Think split dosing is allowed in theory but must be specified in the protocol and clinical investigators brochure - so I think we would have to do a protocol amendment before that could be done with HG-CT-1

It’s also possible that we are already close to the optimal dose, and that the next dose level will simply confirm this if response kinetics begin to plateau. It’s important to remember that CAR-T cells typically expand 10- to 100-fold in vivo following administration as they encounter their target antigen . The magnitude of that expansion depends on both the fitness of the patient’s T cells and the abundance and density of FLT3 expression on leukaemic cells. Consequently doubling the administered dose does not necessarily translate into a doubling of total in-vivo CAR-T exposure or activity nor does it equate linearly to the various adverse events like a small molecule chemotherapeutic agent might. So we could be at optimal dose and if so a dose escalation will confirm it.

Name them then

I wouldnt worry -Per the published AML CAR-T literature to date, I am not aware of another programme that has publicly reported a DSMB (or equivalent) authorising dose escalation after only three treated patients at the starting dose. That makes HG-CT-1’s DSMB decision notable in the AML CAR-T landscape. Historically AML CAR-T programmes have required larger safety cohorts or extended observation periods because of concerns relating to myelotoxicity, cytokine-release syndrome (CRS), immune effector cell-associated neurotoxicity syndrome (ICANS), and prolonged cytopenias. So DSMB's dose escalation decision is actually early proof of concept that HG-CT-1 is a) safe and b) Demonstrating objective biological activity , consistent with target engagement of FLT3-expressing leukaemic progenitors and stem cells per its intended design. In short its doing what it was intended to do. This is inline with the FDA's landmark decision to greenlight paediatric expansion after reviewing data from 2 adult patients - which is also a first.
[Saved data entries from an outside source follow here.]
/-- What every command leaves of such a property: it survives. -/
theorem exec_keeps (hP : StoreClosed P) (c : Instr) {s t : State} (he : exec c s = .next t) (h : P s) : P t := by
  cases c
  case powerOn => exact powerOn_keeps hP _ he h
  case resetNAssert => exact resetNAssert_keeps hP he h
  case resetNRelease => exact resetNRelease_keeps hP _ he h
  case restartStart => exact restartStart_keeps hP _ he h
  case frameArrival => exact frameArrival_keeps hP _ _ he h
  case periodBoundary => exact periodBoundary_keeps hP he h
  case refclkAbsent => exact refclkAbsent_keeps hP he h
  case refclkPresent => exact refclkPresent_keeps hP he h
  case latchWindowExpiry => exact latchWindowExpiry_keeps hP _ he h
  case winkTimerExpiry => exact winkTimerExpiry_keeps hP _ he h
  case silenceTimerExpiry => exact silenceTimerExpiry_keeps hP _ he h
  case replyExpiry => exact replyExpiry_keeps hP _ _ he h
  case intervalTimerExpiry => exact intervalTimerExpiry_keeps hP _ he h
  case probeTimeout => exact probeTimeout_keeps hP _ _ he h
  case recordRead => exact recordRead_keeps hP _ _ _ _ he h
  case recordWrite => exact recordWrite_keeps hP _ _ _ _ _ he h
  case blockRead => exact blockRead_keeps hP _ _ _ _ _ _ he h
  case fill => exact fill_keeps hP _ _ _ _ _ _ _ he h
  case meterRead => exact meterRead_keeps hP _ _ _ he h
  case routeList => exact routeList_keeps hP _ _ he h
  case blockReadStep => exact blockReadStep_keeps hP he h
  case fillStep => exact fillStep_keeps hP he h
  case meterReadStep => exact meterReadStep_keeps hP he h
  case routeListStep => exact routeListStep_keeps hP he h
  case routeAdd => exact routeAdd_keeps hP _ _ _ he h
  case routeRemove => exact routeRemove_keeps hP _ _ _ he h
  case routeNudge => exact routeNudge_keeps hP _ _ _ _ _ he h
  case swap => exact swap_keeps hP _ _ _ he h
  case partyJoin => exact partyJoin_keeps hP _ _ _ _ he h
  case partyLeave => exact partyLeave_keeps hP _ _ _ he h
  case partyFlags => exact partyFlags_keeps hP _ _ _ _ _ he h
  case clearDynamic => exact clearDynamic_keeps hP _ he h
  case statusRead => exact statusRead_keeps hP _ _ he h
  case statusClear => exact statusClear_keeps hP _ _ he h
  case restart => exact restart_keeps hP _ he h
  case sampleInstant => exact sampleInstant_keeps hP he h
  case unlistedOrderCode => exact unlistedOrderCode_keeps hP _ _ he h
  all_goals exact writeRow_keeps hP he h

end Sys2Proof.Machine
end

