-- ==== Sys2Proof/Laws/Ops.lean ====
section
/-! SUPPORT. Laws/Ops.lean: what each shared operation answers, said once: an event and an order's unit taken or not, a raise, a
reply, the end of a command at the lamp unit, and a holder's arrival and departure. -/

set_option Elab.async false

namespace Sys2Proof.Machine

/-! ## Commands taken or not -/

theorem event_taken {can : Bool} {f : State → State} {s : State} (ha : s.awake = true) (hc : can = true) :
    event can f s = .next (f s) := by simp [event, ha, hc]

theorem event_idle {can : Bool} {f : State → State} {s : State} (h : s.awake = false ∨ can = false) :
    event can f s = .next s := by
  unfold event
  rcases h with h | h <;> simp [h]

theorem flushLamps_settled {s : State} (h : s.lampDirty = []) : flushLamps s = s := by
  unfold flushLamps
  rw [h]
  cases s
  simp_all

theorem order_taken {tag : Byte} {o : Order} {body : State → State} {s : State} (h : s.orderReady tag o = true) :
    order tag o body s = .next (flushLamps (body (takeHead s))) := by simp [order, orderUnit, h]

theorem order_waits {tag : Byte} {o : Order} {body : State → State} {s : State} (h : s.orderReady tag o = false) :
    order tag o body s = .next s := by simp [order, orderUnit, h]

theorem writeRow_taken {t : TableName} {isRow : Nat → List FieldValue → Bool} {tag : Byte} {index : BitVec 16}
    {mask : BitVec 32} {values : List Byte} {s : State} (hr : isRow index.toNat (writtenValues t index mask values) = true) :
    writeRow t isRow tag index mask values s =
      order tag (.recordWrite t.code index mask values) (writeUnit tag t.code index mask values) s := by
  simp [writeRow, order, hr]

theorem blockStep_taken {f : Block → State → Option State} {s t : State} {b : Block} (h : s.block = some b)
    (hr : s.stepReady = true) (hf : f b (takeStep s) = some t) : takeBlockStep f s = .next (flushLamps t) := by
  simp [takeBlockStep, h, hr, hf]

theorem blockStep_waits {f : Block → State → Option State} {s : State} (hr : s.stepReady = false) :
    takeBlockStep f s = .next s := by
  unfold takeBlockStep
  cases s.block <;> simp [hr]

/-! ## Table codes -/

theorem tableOf_code (t : TableName) : tableOf t.code = some t := by cases t <;> rfl

theorem recordCheck_code (t : TableName) {i : Nat} (h : i < t.records) : recordCheck t.code i = .ok t := by
  simp [recordCheck, tableOf_code, h]

/-! ## Replies -/

theorem sealBody_length (draw : Nat) (l : List (Option Byte)) : (sealBody draw l).length = 28 := by simp [sealBody]

/-- A sealed body spells its layout, whatever the free values are. -/
theorem sealBody_spells (draw : Nat) (l : List (Option Byte)) (h : l.length ≤ 28) : Spells (sealBody draw l) l := by
  refine ⟨sealBody_length _ _, fun i x hx => ?_⟩
  have hi : i < l.length := by
    rcases Nat.lt_or_ge i l.length with hi | hi
    · exact hi
    · simp [List.getElem?_eq_none hi] at hx
  have hi' : i < 28 := Nat.lt_of_lt_of_le hi h
  simp [sealBody, hi', List.getD_eq_getElem?_getD, hx]

theorem reply_replied (tag code : Byte) (r : Result) (mark : Byte) (rest : List (Option Byte)) (s : State)
    (h : rest.length ≤ 25) :
    Replied s (reply tag code r mark rest s) tag (stated [code, r.code, mark] ++ rest) :=
  ⟨_, sealBody_spells s.draws _ (by simp [stated]; omega), rfl⟩

/-! ## Events -/

/-- What a raise leaves outside a boundary (R195, R196). -/
theorem raise_raised (k : EventKind) (i : Option Nat) (s : State) (h : s.timing.atBoundary = false) :
    Raised s (raise k i s) k i := by
  have hj : ∀ t : State, ∀ r j, j ≠ k → (t.setEvent k r).event j = t.event j := fun t r j hn => by
    rw [State.event_setEvent]
    simp [hn]
  have he : ∀ t u : State, t.events = u.events → ∀ j, t.event j = u.event j := fun t u e j => by simp [State.event, e]
  cases hc : (!(s.event k).isSet && (s.event k).enable && (s.event k).route.notices) with
  | false =>
    have hr : raise k i s = s.setEvent k ((s.event k).raised i) := by simp [raise, hc]
    rw [hr]
    refine ⟨State.event_setEvent_same _ _ _, fun j hn => hj _ _ _ hn, ?_⟩
    simp [hc, State.setEvent]
  | true =>
    by_cases hn : s.notices.length < 8
    · have hr : raise k i s =
          { s.setEvent k ((s.event k).raised i) with
              notices := s.notices ++ [{ kind := k, inst := i, period := s.timing.period }] } := by
        simp [raise, hc, State.noticePeriod, State.offerNotice, h, hn, Config.noticeCap, State.setEvent]
      rw [hr]
      refine ⟨?_, fun j hm => ?_, ?_⟩
      · exact (he _ (s.setEvent k ((s.event k).raised i)) rfl k).trans (State.event_setEvent_same _ _ _)
      · exact (he _ (s.setEvent k ((s.event k).raised i)) rfl j).trans (hj _ _ _ hm)
      · simp [hc, hn]
    · have hr : raise k i s = s.setEvent k ((s.event k).raised i) := by
        simp [raise, hc, State.offerNotice, h, hn, Config.noticeCap, State.setEvent]
      rw [hr]
      refine ⟨State.event_setEvent_same _ _ _, fun j hm => hj _ _ _ hm, ?_⟩
      simp [hc, hn, State.setEvent]

/-- In every case a raise sets its kind's record, with the instance given. -/
theorem raise_event (k : EventKind) (i : Option Nat) (s : State) : (raise k i s).event k = (s.event k).raised i := by
  have hk : ∀ t : State, ∀ r, (t.setEvent k r).event k = r := fun t r => State.event_setEvent_same t k r
  have h : ∀ t u : State, t.events = u.events → t.event k = u.event k := fun t u e => by simp [State.event, e]
  unfold raise
  dsimp only
  split
  · have ho : ∀ t n, (State.offerNotice t n).events = t.events := fun t n => by unfold State.offerNotice; split <;> rfl
    split
    · exact (h _ (s.setEvent k ((s.event k).raised i)) (by simp [State.drawn, ho])).trans (hk _ _)
    · exact (h _ (s.setEvent k ((s.event k).raised i)) (ho _ _)).trans (hk _ _)
  · exact hk _ _

/-! ## The crosspoint store -/

/-- Every answer an arrival can give (R65). -/
theorem arrive_cases (h : Holder) (l : Level) (c : EntryClass) (src : SourceId) (d : DestId) (s : State) :
    (s.findEntry src d = none ∧ s.hasRoom d 1 = true ∧ arrive h l c src d s = (createEntry h l c src d s, true)) ∨
    (s.findEntry src d = none ∧ s.hasRoom d 1 = false ∧ arrive h l c src d s = (s, false)) ∨
    ∃ e, s.findEntry src d = some e ∧
      ((e.holds h = true ∧ arrive h l c src d s = (s, true)) ∨
        (e.holds h = false ∧ h.isGrant = true ∧ 32 ≤ e.grants.length ∧ arrive h l c src d s = (s, false)) ∨
        (e.holds h = false ∧ (h.isGrant = true → e.grants.length < 32) ∧ (arrive h l c src d s).2 = true ∧
          (arrive h l c src d s).1.entries = (s.mapEntry src d fun e => e.joined h l c).entries)) := by
  unfold arrive
  cases hf : s.findEntry src d with
  | none => cases hr : s.hasRoom d 1 <;> simp
  | some e =>
    refine .inr (.inr ⟨e, rfl, ?_⟩)
    have hd : ∀ u : State, (handEntry src d u).entries = u.entries := fun _ => rfl
    cases hh : e.holds h with
    | true => exact .inl ⟨rfl, by simp [hh]⟩
    | false =>
      by_cases hg : h.isGrant = true ∧ 32 ≤ e.grants.length
      · exact .inr (.inl ⟨rfl, hg.1, hg.2, by simp [hh, hg.1, hg.2, Config.grantCap]⟩)
      · refine .inr (.inr ⟨rfl, fun hk => ?_, ?_, ?_⟩)
        · exact Nat.lt_of_not_le fun hl => hg ⟨hk, hl⟩
        all_goals
          simp only [hh, Bool.false_eq_true, if_false, Config.grantCap, Bool.and_eq_true, decide_eq_true_eq, hg]
        split <;> simp [hd]

/-- Every answer a departure can give (R66). -/
theorem depart_cases (h : Holder) (src : SourceId) (d : DestId) (s : State) :
    ((∀ e, s.findEntry src d = some e → e.holds h = false) ∧ depart h src d s = s) ∨
    ∃ e, s.findEntry src d = some e ∧ e.holds h = true ∧
      (depart h src d s).entries = (s.mapEntry src d fun e => e.left h).entries := by
  unfold depart
  cases hf : s.findEntry src d with
  | none => simp
  | some e =>
    cases hh : e.holds h with
    | false => simp [hh]
    | true =>
      refine .inr ⟨e, rfl, hh, ?_⟩
      have hd : ∀ u : State, (handEntry src d u).entries = u.entries := fun _ => rfl
      simp only [hh, if_true]
      split <;> simp [hd]

end Sys2Proof.Machine
end

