/-- R179, R180: a tap whose checks passed is stored within the limits. -/
theorem setTap_limits_of_tapCheck {s : State} {t : TapId} {r : Tap} (hwas : (s.tap t).enabled = false)
    (hc : s.tapCheck r = .ok) (hs : LimitsInv s) : LimitsInv (s.setTap t r) := by
  cases hside : r.side with
  | source => exact (setTap_noFuller fun d => by rw [Tap.feeds_of_source hside]; exact Nat.zero_le _).limits hs
  | destination =>
    obtain ⟨hcount, hstore⟩ := (limitsInv_iff s).1 hs
    refine (limitsInv_iff _).2 ⟨fun d => ?_, hstore⟩
    rw [contributionCount_setTap hwas]
    by_cases hd : d = r.monitor
    · have hroom := tapCheck_destination_room hside hc
      have hfeed := r.feeds_le_matched d
      rw [hd] at hfeed ⊢
      omega
    · rw [Tap.feeds_of_ne hd]
      exact hcount d

theorem writeTap_limits (t : TapId) (l : List FieldValue) (s : State) (hs : LimitsInv s) :
    LimitsInv (writeTap t l s).1 := by
  rcases writeTap_cases t l s with hw | ⟨r, hwas, hc, hw⟩ | ⟨r, hu, hn, he, hw⟩
  · rwa [hw]
  · rw [hw]
    exact enableTap_limits t r _ (setTap_limits_of_tapCheck hwas hc hs)
  · rw [hw]
    exact settleTap_limits t _ r l _ ((setTap_noFuller (Tap.updated_feeds_le hu hn he)).limits hs)

/-! ## Every step -/

/-- After a start the store is empty and every tap is disabled. -/
theorem blank_limits (ph : Phase) (st : Straps) (dr : Nat) (pe : List Instr) : LimitsInv (State.blank ph st dr pe) := by
  have hentries : ∀ d, (State.blank ph st dr pe).entriesOf d = [] := fun d => tget_replicate _ d
  have htap : ∀ x, (State.blank ph st dr pe).tap x = Tap.reset := fun x => tget_replicate _ x
  have hfeed : ∀ d, Tap.reset.feeds d = 0 := Tap.feeds_of_disabled rfl
  refine (limitsInv_iff _).2 ⟨fun d => ?_, ?_⟩
  · simp [State.contributionCount_eq_sum, hentries, htap, hfeed]
  · simp [State.storeCount_eq_sum, hentries]

theorem limitsInv_storeClosed : StoreClosed LimitsInv where
  other h hs := limits_of_same (h .entries (by simp)) (h .taps (by simp)) hs
  arrive h l c a d s _ hs := arrive_limits h l c a d s hs
  depart h a d s _ hs := depart_limits h a d s hs
  level := writeEntryLevel_limits
  change := changeParty_limits
  assemble := assembleDest_limits
  clear s hs := limits_of_same rfl rfl (clearStore_limits s hs)
  station _ _ _ _ hs := limits_of_same rfl rfl hs
  tap := writeTap_limits
  blank := blank_limits

/-- A property that every command keeps is one that every step keeps. -/
theorem step_keeps {P : State → Prop} (hP : StoreClosed P) {s t : State} (hs : P s) (hst : step s = .next t) : P t := by
  unfold step at hst
  split at hst
  next => cases hst; exact hs
  next c rest _ =>
    have hrest : Touches [.pending] s { s with pending := rest } := by
      intro f hf; cases f <;> simp_all [Fld.same]
    exact exec_keeps hP c hst (hP.other hrest.up hs)

/-- Settles O9: R71's limits hold of the empty store, and each of the moves that commands are made of keeps them. -/
theorem limitsKept : Obligations.LimitsKept :=
  ⟨limits_of_same rfl rfl (blank_limits .running Straps.reset 0 []), fun _ _ hs hst =>
    step_keeps limitsInv_storeClosed hs hst⟩

end Sys2Proof.Machine
end

section
/-! PROOF. The matched set of a tap (R176): a number matches when its difference from the base lies inside the mask, so the
matched numbers stand in bijection with the subsets of the mask's set bits; and, command by command, a tap that is enabled
before and after keeps its matched set. -/

namespace Sys2Proof.Machine

/-! ## Words as sets of bits -/

/-- The places of the bits set in a word. -/
def setBits {w : Nat} (m : BitVec w) : Finset Nat := (Finset.range w).filter fun i => m.getLsbD i = true

/-- The word whose set bits are those of a set. -/
def wordOf (w : Nat) (u : Finset Nat) : BitVec w := BitVec.ofFnLE fun i => decide (i.val ∈ u)

theorem mem_setBits {w : Nat} {m : BitVec w} {i : Nat} : i ∈ setBits m ↔ m.getLsbD i = true := by
  simp only [setBits, Finset.mem_filter, Finset.mem_range, and_iff_right_iff_imp]
  exact BitVec.lt_of_getLsbD

theorem setBits_subset {w : Nat} (m : BitVec w) : setBits m ⊆ Finset.range w := Finset.filter_subset _ _

theorem getLsbD_wordOf {w : Nat} (u : Finset Nat) {i : Nat} (hi : i < w) :
    (wordOf w u).getLsbD i = decide (i ∈ u) := by
  simp [wordOf, hi]

theorem setBits_wordOf {w : Nat} {u : Finset Nat} (hu : u ⊆ Finset.range w) : setBits (wordOf w u) = u := by
  ext i
  rw [mem_setBits]
  by_cases hi : i < w
  · simp [getLsbD_wordOf u hi]
  · have hout : i ∉ u := fun h => hi (Finset.mem_range.1 (hu h))
    simp [hout, BitVec.getLsbD_of_ge _ _ (Nat.le_of_not_lt hi)]

theorem wordOf_setBits {w : Nat} (m : BitVec w) : wordOf w (setBits m) = m := by
  apply BitVec.eq_of_getLsbD_eq
  intro i hi
  simp [getLsbD_wordOf _ hi, mem_setBits]

theorem card_setBits (m : BitVec 8) : (setBits m).card = bitCount m := by
  simp only [setBits, bitCount, Finset.card, Finset.filter, Finset.range, Multiset.range, Multiset.filter_coe,
    Multiset.coe_card, Bool.decide_eq_true]

/-! ## The matched numbers (R176) -/

theorem tapMatches_iff (base mask : BitVec 8) (n : Fin 256) :
    tapMatches base mask n = true ↔
      ∀ i < 8, mask.getLsbD i = false → (BitVec.ofNat 8 n.val).getLsbD i = base.getLsbD i := by
  unfold tapMatches
  rw [beq_iff_eq]
  constructor
  · intro h i hi hm
    have hbit : ((BitVec.ofNat 8 n.val ^^^ base) &&& ~~~mask).getLsbD i = false := by
      rw [h]; exact BitVec.getLsbD_zero
    rw [BitVec.getLsbD_and, BitVec.getLsbD_not, BitVec.getLsbD_xor, hm] at hbit
    simpa only [hi, decide_true, Bool.not_false, Bool.and_true, bne_eq_false_iff_eq] using hbit
  · intro h
    apply BitVec.eq_of_getLsbD_eq
    intro i hi
    rw [BitVec.getLsbD_and, BitVec.getLsbD_not, BitVec.getLsbD_xor]
    cases hm : mask.getLsbD i with
    | true => simp
    | false => rw [h i hi hm]; simp

/-- The difference of a matched number from the base lies inside the mask. -/
theorem tapMatches_iff_setBits_subset (base mask : BitVec 8) (n : Fin 256) :
    tapMatches base mask n = true ↔ setBits (BitVec.ofNat 8 n.val ^^^ base) ⊆ setBits mask := by
  rw [tapMatches_iff]
  simp only [Finset.subset_iff, mem_setBits, BitVec.getLsbD_xor, bne_iff_ne]
  constructor
  · intro h i hne
    have hi : i < 8 := by
      by_contra hge
      exact hne (by simp [BitVec.getLsbD_of_ge _ _ (Nat.le_of_not_lt hge)])
    by_contra hm
    exact hne (h i hi (by simpa using hm))
  · intro h i _ hm
    by_contra hne
    simp [h hne] at hm

/-- The number that differs from the base in the places of a set. -/
def numberAt (base : BitVec 8) (u : Finset Nat) : Fin 256 := (wordOf 8 u ^^^ base).toFin

theorem setBits_numberAt_xor (base : BitVec 8) {u : Finset Nat} (hu : u ⊆ Finset.range 8) :
    setBits (BitVec.ofNat 8 (numberAt base u).val ^^^ base) = u := by
  have hword : BitVec.ofNat 8 (numberAt base u).val = wordOf 8 u ^^^ base := by simp [numberAt]
  rw [hword, BitVec.xor_assoc, BitVec.xor_self, BitVec.xor_zero, setBits_wordOf hu]

theorem numberAt_setBits_xor (base : BitVec 8) (n : Fin 256) :
    numberAt base (setBits (BitVec.ofNat 8 n.val ^^^ base)) = n := by
  rw [numberAt, wordOf_setBits, BitVec.xor_assoc, BitVec.xor_self, BitVec.xor_zero]
  exact Fin.ext (Nat.mod_eq_of_lt n.isLt)

/-- R176: one matched number for each subset of the mask's set bits. -/
theorem card_tapMatches (base mask : BitVec 8) :
    (Finset.univ.filter fun n => tapMatches base mask n = true).card = 2 ^ bitCount mask := by
  have hplaces : ∀ u ∈ (setBits mask).powerset, u ⊆ Finset.range 8 := fun u hu =>
    (Finset.mem_powerset.1 hu).trans (setBits_subset mask)
  rw [← card_setBits, ← Finset.card_powerset]
  refine Finset.card_nbij' (fun n => setBits (BitVec.ofNat 8 n.val ^^^ base)) (numberAt base) ?_ ?_
    (fun n _ => numberAt_setBits_xor base n) (fun u hu => setBits_numberAt_xor base (hplaces u hu))
  · intro n hn
    simpa [tapMatches_iff_setBits_subset] using hn
  · intro u hu
    rw [Finset.mem_coe, Finset.mem_filter, tapMatches_iff_setBits_subset, setBits_numberAt_xor base (hplaces u hu)]
    exact ⟨Finset.mem_univ _, Finset.mem_powerset.1 hu⟩

theorem Tap.mem_matched (r : Tap) (n : Fin 256) : n ∈ r.matched ↔ tapMatches r.base r.mask n = true := by
  simp [Tap.matched, allOf]

theorem Tap.matched_pairwise (r : Tap) : r.matched.Pairwise (· < ·) :=
  (List.sortedLT_finRange 256).pairwise.filter _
I hear your "years away comments" and agree that it can be the case for certain programs (not naming any in particular), however I would counter that with the fact that Hemogenyx isn't generic - It is sitting on a de-risked first-in-class CAR-T in an area where any hint of durable remission is front-page material. It is clear that Vlad would do a deal - the only question mark is how long can Pharma afford to wait - if a curative signal is released publicly there will be immediate interest from multiple big pharma.

It’s like a real life example of the children’s psychology experiment where children are offered a single sweet now or if they can wait 5 minutes without eating the single sweet they can have the whole packet. Surprising how may of them can’t resist taking the single sweet. I would rather eat the whole bag at my leisure but each to their own.

What has been achieved to date versus any comparitor CAR-T company in this indication tells me that you could add a zero to the market cap without blushing - everything else is noise until the results are released.

Because Vlad is in talks with big pharma - which means data rooms and NDA’s.